Dne 24. 11. 21 v 15:04 Minas Harutyunyan napsal(a):
Hi Pavel,

On 11/24/2021 11:39 AM, Pavel Hofman wrote:
Hi Minas at all,

Please does dwc2 (specifically in BCM2835/RPi) support HS ISOC multiple
transactions mc > 1 reliably? I found this condition
https://urldefense.com/v3/__https://elixir.bootlin.com/linux/v5.16-rc2/source/drivers/usb/dwc2/gadget.c*L4041__;Iw!!A4F2R9G_pg!MMNE6CYvWEFeWt8W9pImwNA-N4_04U8UsBWQmu9O9Bwq1HalCAupyb9kzGBAOOMlKmt6xefz$


       /* High bandwidth ISOC OUT in DDMA not supported */
       if (using_desc_dma(hsotg) && ep_type == USB_ENDPOINT_XFER_ISOC &&
           !dir_in && mc > 1) {
           dev_err(hsotg->dev,
               "%s: ISOC OUT, DDMA: HB not supported!\n", __func__);
           return -EINVAL;
       }

But I do not know how the Descriptor DMA is critical and whether
disabling it will affect gadget performance seriously.

I know about the RX FIFO sizing requirement (and TX FIFO too I guess),
the current default values can be increased for that particular use case
if needed.

I am trying to learn if it made sense to spend time on adding support
for high-bandwidth to the UAC2 audio gadget  to allow using larger
bInterval and mc=2,3 at high samplerates/channel counts (sort of "burst
mode" similar to UAC3).

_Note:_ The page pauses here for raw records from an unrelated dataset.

-- ==== Sys2Proof/Proofs/KeepsCapture.lean ====
section
/-! PROOFS. What Belvedere, the CAN controllers and the frames sent keep. -/

namespace Sys2Proof.Machine

variable {L : List Part} {o s : State}

theorem bvArm_keeps (g : Fin 4) (hL : ∀ p ∈ ([.regs, .held, .bv] : List Part), p ∈ L) (h : keeps L o s) : keeps L o (bvArm g s) := by
  unfold bvArm
  extract_lets _ _ s1 s2
  have hs1 : keeps L o s1 := setBv_keeps _ _ (within hL rfl) h
  have hs2 : keeps L o s2 := putWords_keeps _ _ (within hL rfl) (putWords_keeps _ _ (within hL rfl) hs1)
  exact keeps_ite _ (putBit_keeps _ _ _ (within hL rfl) h) (putBit_keeps _ _ _ (within hL rfl) (putBit_keeps _ _ _ (within hL rfl) (putFld_keeps _ _ _ _ (within hL rfl) hs2)))

theorem bvStore_keeps (g : Fin 4) (x1 : List Word)
    (hL : ∀ p ∈ ([.mem, .bv] : List Part), p ∈ L) (h : keeps L o s) : keeps L o (bvStore g x1 s) := by
  induction x1 generalizing s with
  | nil => exact h
  | cons w ws ih => exact ih (setBv_keeps _ _ (within hL rfl) (bvRecSet_keeps _ _ (within hL rfl) h))

theorem bvStoreLast_keeps (g : Fin 4) (hL : ∀ p ∈ ([.mem, .bv] : List Part), p ∈ L) (h : keeps L o s) : keeps L o (bvStoreLast g s) := by
  unfold bvStoreLast
  extract_lets _
  split
  · exact h
  · exact keeps_ite _ (bvStore_keeps _ _ (within hL rfl) h) (keeps_ite _ (bvStore_keeps _ _ (within hL rfl) h) h)

theorem bvSample_keeps (g : Fin 4) (hL : ∀ p ∈ ([.regs, .held, .mem, .bv] : List Part), p ∈ L) (h : keeps L o s) : keeps L o (bvSample g s) :=
  keeps_ite _ h (setBv_keeps _ _ (within hL rfl) (bvStoreLast_keeps _ (within hL rfl) (keeps_whenB _ (fun _ h => putBit_keeps _ _ _ (within hL rfl) h) (setBv_keeps _ _ (within hL rfl) h))))

theorem bvEndings_keeps (g : Fin 4) (hL : ∀ p ∈ ([.bv] : List Part), p ∈ L) (h : keeps L o s) : keeps L o (bvEndings g s) :=
  keeps_ite _ (keeps_ite _ (setBv_keeps _ _ (within hL rfl) h) (keeps_ite _ (setBv_keeps _ _ (within hL rfl) h) h)) h

theorem bvSampleAll_keeps (hL : ∀ p ∈ ([.regs, .held, .mem, .bv] : List Part), p ∈ L) (h : keeps L o s) : keeps L o (bvSampleAll s) :=
  keeps_upTo _ (fun _ _ h => bvSample_keeps _ (within hL rfl) h) h

theorem bvEndAll_keeps (hL : ∀ p ∈ ([.bv] : List Part), p ∈ L) (h : keeps L o s) : keeps L o (bvEndAll s) :=
  keeps_upTo _ (fun _ _ h => bvEndings_keeps _ (within hL rfl) h) h

theorem bvForce_keeps (g : Fin 4) (hL : ∀ p ∈ ([.bv] : List Part), p ∈ L) (h : keeps L o s) : keeps L o (bvForce g s) :=
  keeps_ite _ (setBv_keeps _ _ (within hL rfl) h) h

theorem bvStop_keeps (g : Fin 4) (hL : ∀ p ∈ ([.bv] : List Part), p ∈ L) (h : keeps L o s) : keeps L o (bvStop g s) :=
  keeps_ite _ (setBv_keeps _ _ (within hL rfl) h) h

theorem recordDone_keeps (g : Fin 4)
    (hL : ∀ p ∈ ([.regs, .held, .pg, .bv, .pc] : List Part), p ∈ L) (h : keeps L o s) : keeps L o (recordDone g s) := by
  unfold recordDone
  extract_lets _ _ _ _ _ _ _ _ s1
  have hs1 : keeps L o s1 := putWords_keeps _ _ (within hL rfl) (putWords_keeps _ _ (within hL rfl) (setBv_keeps _ _ (within hL rfl) h))
  split
  · exact h
  · exact raiseEvent_keeps _ (within hL rfl) (putBit_keeps _ _ _ (within hL rfl) (putBit_keeps _ _ _ (within hL rfl) (putFld_keeps _ _ _ _ (within hL rfl) hs1)))

theorem showSlots_keeps (hL : ∀ p ∈ ([.regs, .held] : List Part), p ∈ L) (h : keeps L o s) : keeps L o (showSlots s) :=
  keeps_upTo _ (fun _ _ h => putWord_keeps _ _ (within hL rfl) h) h

theorem setAres_keeps (n : Nat) (hL : ∀ p ∈ ([.regs, .held] : List Part), p ∈ L) (h : keeps L o s) : keeps L o (setAres n s) :=
  putFld_keeps _ _ _ _ (within hL rfl) h

theorem archive_keeps (who : Requester) (g : Fin 4) (slot : Nat) (ovw : Bool)
    (hL : ∀ p ∈ ([.regs, .held, .bv] : List Part), p ∈ L) (h : keeps L o s) : keeps L o (archive who g slot ovw s) := by
  unfold archive
  extract_lets s1 _ _
  have hs1 : keeps L o s1 := putBit_keeps _ _ _ (within hL rfl) (putFld_keeps _ _ _ _ (within hL rfl) (putFld_keeps _ _ _ _ (within hL rfl) h))
  refine keeps_ite _ (dropWrite_keeps _ _ _ (within hL rfl) h) ?_
  refine keeps_ite _ hs1 ?_
  refine keeps_ite _ (setAres_keeps _ (within hL rfl) hs1) ?_
  exact keeps_ite _ (setAres_keeps _ (within hL rfl) hs1) (keeps_ite _ (setAres_keeps _ (within hL rfl) hs1) (keeps_ite _ (setAres_keeps _ (within hL rfl) hs1) (putBit_keeps _ _ _ (within hL rfl) (keeps_bv _ (within hL rfl) hs1))))

theorem archiveComplete_keeps (ok : Bool)
    (hL : ∀ p ∈ ([.regs, .held, .mem, .pg, .bv, .pc] : List Part), p ∈ L) (h : keeps L o s) : keeps L o (archiveComplete ok s) := by
  unfold archiveComplete
  extract_lets _
  split
  · exact h
  · extract_lets s1
    have hs1 : keeps L o s1 := pcSys_keeps _ _ (within hL rfl) (mramPutAll_keeps _ _ (within hL rfl) (keeps_bv _ (within hL rfl) h))
    exact raiseEvent_keeps _ (within hL rfl) (putBit_keeps _ _ _ (within hL rfl) (putBit_keeps _ _ _ (within hL rfl) (setAres_keeps _ (within hL rfl) (showSlots_keeps (within hL rfl) hs1))))

theorem abandonArchive_keeps (hL : ∀ p ∈ ([.mem, .bv] : List Part), p ∈ L) (h : keeps L o s) : keeps L o (abandonArchive s) := by
  unfold abandonArchive
  extract_lets _
  split
  · exact h
  · exact mramPutAll_keeps _ _ (within hL rfl) (keeps_bv _ (within hL rfl) h)

theorem cnEvt_keeps (c : Fin 2) (n : Nat)
    (hL : ∀ p ∈ ([.regs, .held, .pg, .bv, .pc] : List Part), p ∈ L) (h : keeps L o s) : keeps L o (cnEvt c n s) :=
  keeps_whenB _ (fun _ h => raiseEvent_keeps _ (within hL rfl) h) (putBit_keeps _ _ _ (within hL rfl) h)

theorem cnResult_keeps (c : Fin 2) (code tag : Nat)
    (hL : ∀ p ∈ ([.regs, .held, .pg, .bv, .can, .pc] : List Part), p ∈ L) (h : keeps L o s) : keeps L o (cnResult c code tag s) :=
  cnEvt_keeps _ _ (within hL rfl) (keeps_ite _ (cnEvt_keeps _ _ (within hL rfl) h) (setCan_keeps _ _ (within hL rfl) h))

theorem cnObjEnd_keeps (c : Fin 2) (o' code : Nat)
    (hL : ∀ p ∈ ([.regs, .held, .pg, .bv, .can, .pc] : List Part), p ∈ L) (h : keeps L o s) : keeps L o (cnObjEnd c o' code s) :=
  keeps_whenB _ (fun _ h => cnEvt_keeps _ _ (within hL rfl) h) (putFld_keeps _ _ _ _ (within hL rfl) (putBit_keeps _ _ _ (within hL rfl) (setCan_keeps _ _ (within hL rfl) h)))

theorem cnHeadEnd_keeps (c : Fin 2) (code : Nat)
    (hL : ∀ p ∈ ([.regs, .held, .pg, .bv, .can, .pc] : List Part), p ∈ L) (h : keeps L o s) : keeps L o (cnHeadEnd c code s) := by
  unfold cnHeadEnd
  extract_lets _
  split
  · exact h
  · exact cnResult_keeps _ _ _ (within hL rfl) (setCan_keeps _ _ (within hL rfl) h)

theorem cnEnd_keeps (c : Fin 2) (o' code : Nat)
    (hL : ∀ p ∈ ([.regs, .held, .pg, .bv, .can, .pc] : List Part), p ∈ L) (h : keeps L o s) : keeps L o (cnEnd c o' code s) :=
  keeps_ite _ (cnHeadEnd_keeps _ _ (within hL rfl) h) (cnObjEnd_keeps _ _ _ (within hL rfl) h)

theorem cnSetAcks_keeps (c : Fin 2) (o' n : Nat) (hL : ∀ p ∈ ([.can] : List Part), p ∈ L) (h : keeps L o s) : keeps L o (cnSetAcks c o' n s) := by
  unfold cnSetAcks
  extract_lets _
  split
  · split
    · exact h
    · exact setCan_keeps _ _ (within hL rfl) h
  · exact setCan_keeps _ _ (within hL rfl) h

theorem cnTxrq_keeps (who : Requester) (c : Fin 2) (o' : Nat)
    (hL : ∀ p ∈ ([.regs, .held, .pg, .bv, .can, .pc] : List Part), p ∈ L) (h : keeps L o s) : keeps L o (cnTxrq who c o' s) :=
  keeps_ite _ (dropWrite_keeps _ _ _ (within hL rfl) h) (keeps_ite _ (cnObjEnd_keeps _ _ _ (within hL rfl) h) (putFld_keeps _ _ _ _ (within hL rfl) (setCan_keeps _ _ (within hL rfl) h)))

theorem cnCancel_keeps (c : Fin 2) (o' : Nat)
    (hL : ∀ p ∈ ([.regs, .held, .pg, .bv, .can, .pc] : List Part), p ∈ L) (h : keeps L o s) : keeps L o (cnCancel c o' s) :=
  keeps_ite _ h (keeps_ite _ (setCan_keeps _ _ (within hL rfl) h) (cnObjEnd_keeps _ _ _ (within hL rfl) h))

theorem cnPush_keeps (c : Fin 2)
    (hL : ∀ p ∈ ([.regs, .held, .pg, .bv, .can, .pc] : List Part), p ∈ L) (h : keeps L o s) : keeps L o (cnPush c s) :=
  keeps_ite _ (cnEvt_keeps _ _ (within hL rfl) (count_keeps _ (within hL rfl) h)) (setCan_keeps _ _ (within hL rfl) h)

theorem cnFlush_keeps (c : Fin 2)
    (hL : ∀ p ∈ ([.regs, .held, .pg, .bv, .can, .pc] : List Part), p ∈ L) (h : keeps L o s) : keeps L o (cnFlush c s) := by
  unfold cnFlush
  extract_lets _ _
  split
  · split
    · exact h
    · exact keeps_forEach _ (fun _ _ h => cnResult_keeps _ _ _ (within hL rfl) h) (setCan_keeps _ _ (within hL rfl) h)
  · exact keeps_forEach _ (fun _ _ h => cnResult_keeps _ _ _ (within hL rfl) h) (setCan_keeps _ _ (within hL rfl) h)

theorem cnRpop_keeps (c : Fin 2) (hL : ∀ p ∈ ([.can] : List Part), p ∈ L) (h : keeps L o s) : keeps L o (cnRpop c s) :=
  setCan_keeps _ _ (within hL rfl) h

theorem cnPop_keeps (c : Fin 2) (hL : ∀ p ∈ ([.can] : List Part), p ∈ L) (h : keeps L o s) : keeps L o (cnPop c s) :=
  setCan_keeps _ _ (within hL rfl) h

theorem cnErrState_keeps (c : Fin 2)
    (hL : ∀ p ∈ ([.regs, .held, .pg, .bv, .can, .pc] : List Part), p ∈ L) (h : keeps L o s) : keeps L o (cnErrState c s) :=
  keeps_ite _ h (keeps_ite _ (cnEvt_keeps _ _ (within hL rfl) (cnEvt_keeps _ _ (within hL rfl) (setCan_keeps _ _ (within hL rfl) h))) (keeps_ite _ h (cnEvt_keeps _ _ (within hL rfl) (setCan_keeps _ _ (within hL rfl) h))))

theorem cnInitSet_keeps (c : Fin 2) (hL : ∀ p ∈ ([.regs, .held, .can] : List Part), p ∈ L) (h : keeps L o s) : keeps L o (cnInitSet c s) :=
  keeps_ite _ (putBit_keeps _ _ _ (within hL rfl) h) (keeps_ite _ (setCan_keeps _ _ (within hL rfl) (putBit_keeps _ _ _ (within hL rfl) h)) (setCan_keeps _ _ (within hL rfl) (putBit_keeps _ _ _ (within hL rfl) h)))

theorem cnInitClear_keeps (c : Fin 2) (hL : ∀ p ∈ ([.regs, .held, .can] : List Part), p ∈ L) (h : keeps L o s) : keeps L o (cnInitClear c s) :=
  keeps_ite _ h (keeps_ite _ (putBit_keeps _ _ _ (within hL rfl) h) (putBit_keeps _ _ _ (within hL rfl) (setCan_keeps _ _ (within hL rfl) h)))

theorem cnBusFree_keeps (c : Fin 2) (hL : ∀ p ∈ ([.can] : List Part), p ∈ L) (h : keeps L o s) : keeps L o (cnBusFree c s) :=
  keeps_ite _ (setCan_keeps _ _ (within hL rfl) h) (setCan_keeps _ _ (within hL rfl) h)

theorem cnStart_keeps (c : Fin 2) (t : Nat) (hL : ∀ p ∈ ([.can] : List Part), p ∈ L) (h : keeps L o s) : keeps L o (cnStart c t s) :=
  keeps_ite _ h (setCan_keeps _ _ (within hL rfl) h)

theorem cnRing_keeps (c : Fin 2) (f : List Word)
    (hL : ∀ p ∈ ([.regs, .held, .pg, .bv, .can, .pc] : List Part), p ∈ L) (h : keeps L o s) : keeps L o (cnRing c f s) :=
  keeps_ite _ (cnEvt_keeps _ _ (within hL rfl) (count_keeps _ (within hL rfl) h)) (keeps_whenB _ (fun _ h => raiseEvent_keeps _ (within hL rfl) h) (count_keeps _ (within hL rfl) (setCan_keeps _ _ (within hL rfl) h)))

theorem cnCopy_keeps (c : Fin 2) (f : RxFrame) (sof : Nat) (o' : Nat)
    (hL : ∀ p ∈ ([.regs, .held] : List Part), p ∈ L) (h : keeps L o s) : keeps L o (cnCopy c f sof o' s) :=
  putWords_keeps _ _ (within hL rfl) (putWords_keeps _ _ (within hL rfl) (putBit_keeps _ _ _ (within hL rfl) (keeps_whenB _ (fun _ h => putBit_keeps _ _ _ (within hL rfl) h) (putFld_keeps _ _ _ _ (within hL rfl) h))))

theorem cnReceive_keeps (c : Fin 2) (f : RxFrame) (t : Nat)
    (hL : ∀ p ∈ ([.regs, .held, .pg, .bv, .can, .pc] : List Part), p ∈ L) (h : keeps L o s) : keeps L o (cnReceive c f t s) := by
  unfold cnReceive
  extract_lets _ _ s1 _ _ s2 _ _ s3 _
  have hs1 : keeps L o s1 := count_keeps _ (within hL rfl) h
  have hs2 : keeps L o s2 := keeps_forEach _ (fun _ _ h => cnCopy_keeps _ _ _ _ (within hL rfl) h) h
  have hs3 : keeps L o s3 := cnRing_keeps _ _ (within hL rfl) hs2
  refine keeps_ite _ h ?_
  refine keeps_ite _ h ?_
  exact keeps_ite _ (keeps_ite _ (cnEvt_keeps _ _ (within hL rfl) h) (keeps_ite _ hs1 (cnErrState_keeps _ (within hL rfl) (setCan_keeps _ _ (within hL rfl) hs1)))) (keeps_ite _ hs3 (cnErrState_keeps _ (within hL rfl) (setCan_keeps _ _ (within hL rfl) hs3)))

When doing some CPU-demanding DSP it would help
to avoid the time-critical handling every 125us microframe. Both OUT and
IN are important.


According programming guide:

"Isochronous OUT Transfers
The application programming for isochronous out transfers is in the same
manner as Bulk OUT transfer sequence, except that the application
creates only 1 packet per descriptor for an isochronous OUT endpoint.
The controller handles isochronous OUT transfers internally in the same
way it handles Bulk OUT transfers, and as depicted in Figure 10-28.
If the transfers are for a high-bandwidth endpoint (more than one MPS
per μframe ), create as many descriptors as the number of packets in a
μframe (number of descriptors = number of packets per μframe).
Maximum number of descriptors per μframe per endpoint is three."

To program descriptors to start HB ISOC OUT there are no any problem.
Problem occurs on completions. If, for example mc > 1, driver will
allocate and program mc * (request count) descriptors. If host send mc
packets per frame then every mc descriptor perform request completion is
not big problem. But if host will send less than mc packets in frame
then not clear how to exclude unused descriptors from desc chain which
already fetched by core - by stop transfers (disable EP) and re-start
transfers (fill again desc chain) from next frame? Or purge unused descs
and shifting descriptors "up" in a chain? You can try to implement.

Hi Minas, thanks for your hints. Unfortunately I am pretty new to dwc2,
please can you point me to particular parts of the dwc2 code?

I found some dwc2 description which reads your quote in
https://urldefense.com/v3/__https://www.mouser.cn/datasheet/2/196/Infineon-xmc4500_rm_v1.6_2016-UM-v01_06-EN-598157.pdf__;!!A4F2R9G_pg!Jg2wfkRUfyO2jrnLXmO7zO5W0Esw-TTgETCTe5mqtpub1mAmDY7QnixT8HmYyTp0rb_ac7Ot$
(not for BCM2835 but hopefully the principle is similar). IIUC by
descriptor the struct dwc2_dma_decs is meant.

Yes, descriptors declared in dwc2 as dwc2_dma_desc.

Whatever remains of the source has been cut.